## Work required
The records below are to be reproduced word for word.

· · · · ·

/-- R120: `FIN` by its pseudocode, with any `data`; the phase test comes before the length test. On a register state
that keeps the invariants, InvalidInput leaves `V` at 0. -/
def Obligations.FinPublishesOrRaises : Prop :=
  ∀ (d : Byte) (s : State),
    decode (formatC 0b11#2 d) = .fin ∧ encode .fin = 0x300#10 ∧
    exec .fin s = .next
      (if s.regs.done = true ∨ s.regs.err = true then s
       else if s.regs.n = .four then { s with regs := { s.regs with done := true } }
       else { s with regs := { s.regs with err := true } }) ∧
    (s.regs.Inv → s.regs.n ≠ .four → ∃ t, exec .fin s = .next t ∧ t.regs.v = 0#32 ∧ t.regs.outputs.serialO = 0#32)

/-- Derived from R100 and R101: the frame of the control commands. `CLR` writes every register, so only the
handshake and the host's samples are left of the state before. -/
def Obligations.ControlCommandFrame : Prop :=
  (∀ s t : State, exec .nop s = .next t → t.regs = s.regs ∧ t.handshake = s.handshake ∧ t.input = s.input) ∧
  (∀ s t : State, exec .clr s = .next t → t.handshake = s.handshake ∧ t.input = s.input)

/-- Derived from R110: what `PUSH` leaves unchanged. -/
def Obligations.PushFrame : Prop :=
  ∀ (c : Byte) (s t : State), exec (.push c) s = .next t →
    t.handshake = s.handshake ∧ t.input = s.input ∧ t.regs.done = s.regs.done ∧ t.regs.err = s.regs.err ∧
    (∀ i : Fin 3, s.regs.n.toNat ≠ i.val → t.regs.pre i = s.regs.pre i) ∧
    (s.regs.n.toNat < 3 → t.regs.v = s.regs.v) ∧
    (s.regs.n = .four → t.regs.n = s.regs.n) ∧
    (s.regs.done = true ∨ s.regs.err = true → t.regs = s.regs)

/-- Derived from R120: what `FIN` leaves unchanged. -/
def Obligations.FinFrame : Prop :=
  ∀ s t : State, exec .fin s = .next t →
    t.handshake = s.handshake ∧ t.input = s.input ∧ t.regs.v = s.regs.v ∧ t.regs.n = s.regs.n ∧
    (∀ i : Fin 3, t.regs.pre i = s.regs.pre i) ∧
    (s.regs.n = .four → t.regs.err = s.regs.err) ∧
    (s.regs.n ≠ .four → t.regs.done = s.regs.done) ∧
    (s.regs.done = true ∨ s.regs.err = true → t.regs = s.regs)

/-- Derived from 20_memory.md section 4: `NOP`, `CLR` and `FIN` are idempotent and `PUSH` is not. -/
def Obligations.IdempotentCommands : Prop :=
  (∀ i : Instr, i = .nop ∨ i = .clr ∨ i = .fin →
    ∀ s : State, ∃ t, exec i s = .next t ∧ exec i t = .next t) ∧
  (∃ (c : Byte) (s t u : State), exec (.push c) s = .next t ∧ exec (.push c) t = .next u ∧ t ≠ u)

/-- R102: the table of phases, commands and reset. -/
def Obligations.PhaseTransitionTable : Prop :=
  (∀ s : State, exec .nop s = .next s) ∧
  (∀ s : State, ∃ t, exec .clr s = .next t ∧ t.regs.phase = some .absorb ∧ t.regs.n = .zero) ∧
  (∀ s : State, ∃ t, s.handle .reset = .next t ∧ t.regs.phase = some .absorb ∧ t.regs.n = .zero) ∧
  (∀ s : State, s.regs.phase = some .absorb → s.regs.n ≠ .four →
    (∀ c, ∃ t, exec (.push c) s = .next t ∧ t.regs.phase = some .absorb ∧
      t.regs.n.toNat = s.regs.n.toNat + 1) ∧
    (∃ t, exec .fin s = .next t ∧ t.regs.phase = some .fail)) ∧
  (∀ s : State, s.regs.phase = some .absorb → s.regs.n = .four →
    (∀ c, ∃ t, exec (.push c) s = .next t ∧ t.regs.phase = some .absorb ∧ t.regs.n = .four) ∧
    (∃ t, exec .fin s = .next t ∧ t.regs.phase = some .done)) ∧
  (∀ s : State, s.regs.phase = some .done ∨ s.regs.phase = some .fail →
    (∀ c, exec (.push c) s = .next s) ∧ exec .fin s = .next s)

· · · · ·

## Answer to the problem
/-- R120: `FIN` by its pseudocode, with any `data`; the phase test comes before the length test. On a register state
that keeps the invariants, InvalidInput leaves `V` at 0. -/
def Obligations.FinPublishesOrRaises : Prop :=
  ∀ (d : Byte) (s : State),
    decode (formatC 0b11#2 d) = .fin ∧ encode .fin = 0x300#10 ∧
    exec .fin s = .next
      (if s.regs.done = true ∨ s.regs.err = true then s
       else if s.regs.n = .four then { s with regs := { s.regs with done := true } }
       else { s with regs := { s.regs with err := true } }) ∧
    (s.regs.Inv → s.regs.n ≠ .four → ∃ t, exec .fin s = .next t ∧ t.regs.v = 0#32 ∧ t.regs.outputs.serialO = 0#32)

/-- Derived from R100 and R101: the frame of the control commands. `CLR` writes every register, so only the
handshake and the host's samples are left of the state before. -/
def Obligations.ControlCommandFrame : Prop :=
  (∀ s t : State, exec .nop s = .next t → t.regs = s.regs ∧ t.handshake = s.handshake ∧ t.input = s.input) ∧
  (∀ s t : State, exec .clr s = .next t → t.handshake = s.handshake ∧ t.input = s.input)

/-- Derived from R110: what `PUSH` leaves unchanged. -/
def Obligations.PushFrame : Prop :=
  ∀ (c : Byte) (s t : State), exec (.push c) s = .next t →
    t.handshake = s.handshake ∧ t.input = s.input ∧ t.regs.done = s.regs.done ∧ t.regs.err = s.regs.err ∧
    (∀ i : Fin 3, s.regs.n.toNat ≠ i.val → t.regs.pre i = s.regs.pre i) ∧
    (s.regs.n.toNat < 3 → t.regs.v = s.regs.v) ∧
    (s.regs.n = .four → t.regs.n = s.regs.n) ∧
    (s.regs.done = true ∨ s.regs.err = true → t.regs = s.regs)

/-- Derived from R120: what `FIN` leaves unchanged. -/
def Obligations.FinFrame : Prop :=
  ∀ s t : State, exec .fin s = .next t →
    t.handshake = s.handshake ∧ t.input = s.input ∧ t.regs.v = s.regs.v ∧ t.regs.n = s.regs.n ∧
    (∀ i : Fin 3, t.regs.pre i = s.regs.pre i) ∧
    (s.regs.n = .four → t.regs.err = s.regs.err) ∧
    (s.regs.n ≠ .four → t.regs.done = s.regs.done) ∧
    (s.regs.done = true ∨ s.regs.err = true → t.regs = s.regs)

/-- Derived from 20_memory.md section 4: `NOP`, `CLR` and `FIN` are idempotent and `PUSH` is not. -/
def Obligations.IdempotentCommands : Prop :=
  (∀ i : Instr, i = .nop ∨ i = .clr ∨ i = .fin →
    ∀ s : State, ∃ t, exec i s = .next t ∧ exec i t = .next t) ∧
  (∃ (c : Byte) (s t u : State), exec (.push c) s = .next t ∧ exec (.push c) t = .next u ∧ t ≠ u)

/-- R102: the table of phases, commands and reset. -/
def Obligations.PhaseTransitionTable : Prop :=
  (∀ s : State, exec .nop s = .next s) ∧
  (∀ s : State, ∃ t, exec .clr s = .next t ∧ t.regs.phase = some .absorb ∧ t.regs.n = .zero) ∧
  (∀ s : State, ∃ t, s.handle .reset = .next t ∧ t.regs.phase = some .absorb ∧ t.regs.n = .zero) ∧
  (∀ s : State, s.regs.phase = some .absorb → s.regs.n ≠ .four →
    (∀ c, ∃ t, exec (.push c) s = .next t ∧ t.regs.phase = some .absorb ∧
      t.regs.n.toNat = s.regs.n.toNat + 1) ∧
    (∃ t, exec .fin s = .next t ∧ t.regs.phase = some .fail)) ∧
  (∀ s : State, s.regs.phase = some .absorb → s.regs.n = .four →
    (∀ c, ∃ t, exec (.push c) s = .next t ∧ t.regs.phase = some .absorb ∧ t.regs.n = .four) ∧
    (∃ t, exec .fin s = .next t ∧ t.regs.phase = some .done)) ∧
  (∀ s : State, s.regs.phase = some .done ∨ s.regs.phase = some .fail →
    (∀ c, exec (.push c) s = .next s) ∧ exec .fin s = .next s)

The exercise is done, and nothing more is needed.